Mitt Romney has been known for some convoluted, contradictory, and downright confounding positions on the issues, but even by his standards, his position on health care is a mess.

Romney's original position was that the individual mandate he imposed through his state-based reform law was a "tax penalty," which he strongly favored. This week, however, the Republican's campaign switched gears, saying the policy is a "penalty," but not a "tax."

Yesterday, in an interview with CBS News, Romney rejected his own campaign's policy position, saying the mandate is a "tax" after all.

As if this weren't quite enough, in a remarkable feat of political jujitsu, the Republican now believes it's a tax when President Obama does it, but the identical policy is not a tax when Mitt Romney does it.

Indeed, even though he's already called his own penalty a tax, Romney added, "Massachusetts' mandate was a mandate, was a penalty, was described that way by the legislature and by me, and so it stays as it was." Why? Because he says so.

Making matters slightly worse, the GOP presidential hopeful justifies this by citing a Supreme Court ruling he thinks is wrong -- except on one narrow point, when he supports the decision he opposes.

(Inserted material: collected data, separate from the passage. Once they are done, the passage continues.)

section
variable (s : State) (n v : Nat)
@[simp] theorem State.setLost_now : (s.setLost n v).now = s.now := rfl
@[simp] theorem State.setLost_pending : (s.setLost n v).pending = s.pending := rfl
@[simp] theorem State.setLost_draws : (s.setLost n v).draws = s.draws := rfl
@[simp] theorem State.setLost_regs : (s.setLost n v).regs = s.regs := rfl
@[simp] theorem State.setLost_latches : (s.setLost n v).latches = s.latches := rfl
@[simp] theorem State.setLost_sram : (s.setLost n v).sram = s.sram := rfl
@[simp] theorem State.setLost_aon : (s.setLost n v).aon = s.aon := rfl
@[simp] theorem State.setLost_nvm : (s.setLost n v).nvm = s.nvm := rfl
@[simp] theorem State.setLost_flash : (s.setLost n v).flash = s.flash := rfl
@[simp] theorem State.setLost_rings : (s.setLost n v).rings = s.rings := rfl
@[simp] theorem State.setLost_phase : (s.setLost n v).phase = s.phase := rfl
@[simp] theorem State.setLost_cpUp : (s.setLost n v).cpUp = s.cpUp := rfl
@[simp] theorem State.setLost_mpUp : (s.setLost n v).mpUp = s.mpUp := rfl
@[simp] theorem State.setLost_spUp : (s.setLost n v).spUp = s.spUp := rfl
@[simp] theorem State.setLost_id : (s.setLost n v).id = s.id := rfl
@[simp] theorem State.setLost_pads : (s.setLost n v).pads = s.pads := rfl
@[simp] theorem State.setLost_clk : (s.setLost n v).clk = s.clk := rfl
@[simp] theorem State.setLost_flt : (s.setLost n v).flt = s.flt := rfl
@[simp] theorem State.setLost_ks : (s.setLost n v).ks = s.ks := rfl
@[simp] theorem State.setLost_sp : (s.setLost n v).sp = s.sp := rfl
@[simp] theorem State.setLost_com : (s.setLost n v).com = s.com := rfl
@[simp] theorem State.setLost_locks : (s.setLost n v).locks = s.locks := rfl
@[simp] theorem State.setLost_pwr : (s.setLost n v).pwr = s.pwr := rfl
@[simp] theorem State.setLost_scan : (s.setLost n v).scan = s.scan := rfl
@[simp] theorem State.setLost_beam : (s.setLost n v).beam = s.beam := rfl
@[simp] theorem State.setLost_lib : (s.setLost n v).lib = s.lib := rfl
@[simp] theorem State.setLost_link : (s.setLost n v).link = s.link := rfl
@[simp] theorem State.setLost_casc : (s.setLost n v).casc = s.casc := rfl
@[simp] theorem State.setLost_bus : (s.setLost n v).bus = s.bus := rfl
@[simp] theorem State.setLost_cal : (s.setLost n v).cal = s.cal := rfl
@[simp] theorem State.setLost_diag : (s.setLost n v).diag = s.diag := rfl
@[simp] theorem State.setLost_sns : (s.setLost n v).sns = s.sns := rfl
@[simp] theorem State.setLost_tmp : (s.setLost n v).tmp = s.tmp := rfl
@[simp] theorem State.setLost_bst : (s.setLost n v).bst = s.bst := rfl
@[simp] theorem State.setLost_upd : (s.setLost n v).upd = s.upd := rfl
@[simp] theorem State.setLost_chk : (s.setLost n v).chk = s.chk := rfl
@[simp] theorem State.setLost_saved : (s.setLost n v).saved = s.saved := rfl
end

section
variable (s : State) (lo hi : Nat)
@[simp] theorem State.resetRegs_now : (s.resetRegs lo hi).now = s.now := rfl
@[simp] theorem State.resetRegs_pending : (s.resetRegs lo hi).pending = s.pending := rfl
@[simp] theorem State.resetRegs_draws : (s.resetRegs lo hi).draws = s.draws := rfl
@[simp] theorem State.resetRegs_regs : (s.resetRegs lo hi).regs = Assoc.clearRange s.regs (lo * 32) (hi * 32) := rfl
@[simp] theorem State.resetRegs_latches : (s.resetRegs lo hi).latches = s.latches := rfl
@[simp] theorem State.resetRegs_sram : (s.resetRegs lo hi).sram = s.sram := rfl
@[simp] theorem State.resetRegs_aon : (s.resetRegs lo hi).aon = s.aon := rfl
@[simp] theorem State.resetRegs_nvm : (s.resetRegs lo hi).nvm = s.nvm := rfl
@[simp] theorem State.resetRegs_flash : (s.resetRegs lo hi).flash = s.flash := rfl
@[simp] theorem State.resetRegs_rings : (s.resetRegs lo hi).rings = s.rings := rfl
@[simp] theorem State.resetRegs_phase : (s.resetRegs lo hi).phase = s.phase := rfl
@[simp] theorem State.resetRegs_cpUp : (s.resetRegs lo hi).cpUp = s.cpUp := rfl
@[simp] theorem State.resetRegs_mpUp : (s.resetRegs lo hi).mpUp = s.mpUp := rfl
@[simp] theorem State.resetRegs_spUp : (s.resetRegs lo hi).spUp = s.spUp := rfl
@[simp] theorem State.resetRegs_id : (s.resetRegs lo hi).id = s.id := rfl
@[simp] theorem State.resetRegs_pads : (s.resetRegs lo hi).pads = s.pads := rfl
@[simp] theorem State.resetRegs_clk : (s.resetRegs lo hi).clk = s.clk := rfl
@[simp] theorem State.resetRegs_proto : (s.resetRegs lo hi).proto = s.proto := rfl
@[simp] theorem State.resetRegs_flt : (s.resetRegs lo hi).flt = s.flt := rfl
@[simp] theorem State.resetRegs_ks : (s.resetRegs lo hi).ks = s.ks := rfl
@[simp] theorem State.resetRegs_sp : (s.resetRegs lo hi).sp = s.sp := rfl
@[simp] theorem State.resetRegs_com : (s.resetRegs lo hi).com = s.com := rfl
@[simp] theorem State.resetRegs_locks : (s.resetRegs lo hi).locks = s.locks := rfl
@[simp] theorem State.resetRegs_pwr : (s.resetRegs lo hi).pwr = s.pwr := rfl
@[simp] theorem State.resetRegs_scan : (s.resetRegs lo hi).scan = s.scan := rfl
@[simp] theorem State.resetRegs_beam : (s.resetRegs lo hi).beam = s.beam := rfl
@[simp] theorem State.resetRegs_lib : (s.resetRegs lo hi).lib = s.lib := rfl
@[simp] theorem State.resetRegs_link : (s.resetRegs lo hi).link = s.link := rfl
@[simp] theorem State.resetRegs_casc : (s.resetRegs lo hi).casc = s.casc := rfl
@[simp] theorem State.resetRegs_bus : (s.resetRegs lo hi).bus = s.bus := rfl
@[simp] theorem State.resetRegs_cal : (s.resetRegs lo hi).cal = s.cal := rfl
@[simp] theorem State.resetRegs_diag : (s.resetRegs lo hi).diag = s.diag := rfl
@[simp] theorem State.resetRegs_sns : (s.resetRegs lo hi).sns = s.sns := rfl
@[simp] theorem State.resetRegs_tmp : (s.resetRegs lo hi).tmp = s.tmp := rfl
@[simp] theorem State.resetRegs_bst : (s.resetRegs lo hi).bst = s.bst := rfl
@[simp] theorem State.resetRegs_upd : (s.resetRegs lo hi).upd = s.upd := rfl
@[simp] theorem State.resetRegs_chk : (s.resetRegs lo hi).chk = s.chk := rfl
@[simp] theorem State.resetRegs_saved : (s.resetRegs lo hi).saved = s.saved := rfl
end

end Sys2Proof.Machine
end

Remember, Americans are supposed to be able to take this guy seriously on health care policy.

Ezra makes a compelling case today that Romney's ridiculous rhetorical gymnastics really don't matter, since this is ultimately a semantics debate anyway. It's a fair point, but there are a couple of angles to this with some political salience.


For one thing, we have another example of the GOP base, furious with Romney, forcing the candidate to reject his own rhetoric and policy background, basically just to make the activist wing happy. That Romney is trying to execute a rare flip-flop-flip doesn't seem to matter -- conservatives wanted the campaign to call the policy a "tax," not a "penalty," so the pro-mandate, pro-tax penalty former governor is doing as he's told to do.

It's not exactly a display that screams "strength."

For another, this continues to be a farcical Republican game. Why in the world should this foolish semantics fight matter to anyone? Because for the next four months, GOP attack ads want to make two contradictory points at the same time: (1) Obama raised middle class taxes when he approved this penalty; and (2) Romney didn't raise middle class taxes when he approved the identical penalty.

It's what led Romney to twist himself in a pretzel yesterday.